WHAT IS NEEDED: Which lines in the listing below contain the word "Machine"? Copy each one.

[[ DATA FOR THIS TASK, beginning ]]

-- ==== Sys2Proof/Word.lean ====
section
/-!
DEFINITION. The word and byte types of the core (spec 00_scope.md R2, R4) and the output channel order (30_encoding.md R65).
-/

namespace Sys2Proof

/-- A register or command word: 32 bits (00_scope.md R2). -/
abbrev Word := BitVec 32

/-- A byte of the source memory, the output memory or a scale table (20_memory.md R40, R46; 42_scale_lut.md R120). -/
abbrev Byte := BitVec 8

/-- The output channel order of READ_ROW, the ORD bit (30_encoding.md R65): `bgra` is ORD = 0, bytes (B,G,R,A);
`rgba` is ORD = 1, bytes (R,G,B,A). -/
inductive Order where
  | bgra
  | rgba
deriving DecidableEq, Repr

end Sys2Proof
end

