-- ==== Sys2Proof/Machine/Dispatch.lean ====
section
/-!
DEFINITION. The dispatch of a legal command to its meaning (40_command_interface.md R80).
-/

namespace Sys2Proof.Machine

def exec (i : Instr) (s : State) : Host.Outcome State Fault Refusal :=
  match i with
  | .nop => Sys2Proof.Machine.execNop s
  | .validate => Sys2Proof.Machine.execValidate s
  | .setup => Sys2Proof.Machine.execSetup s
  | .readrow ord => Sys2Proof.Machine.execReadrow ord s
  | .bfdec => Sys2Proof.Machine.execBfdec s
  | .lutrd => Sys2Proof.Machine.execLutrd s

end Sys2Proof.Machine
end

[[ DATA FOR THIS TASK, end ]]

THE ANSWER:
-- ==== Sys2Proof/Machine/Dispatch.lean ====
namespace Sys2Proof.Machine
  | .nop => Sys2Proof.Machine.execNop s
  | .validate => Sys2Proof.Machine.execValidate s
  | .setup => Sys2Proof.Machine.execSetup s
  | .readrow ord => Sys2Proof.Machine.execReadrow ord s
  | .bfdec => Sys2Proof.Machine.execBfdec s
  | .lutrd => Sys2Proof.Machine.execLutrd s
end Sys2Proof.Machine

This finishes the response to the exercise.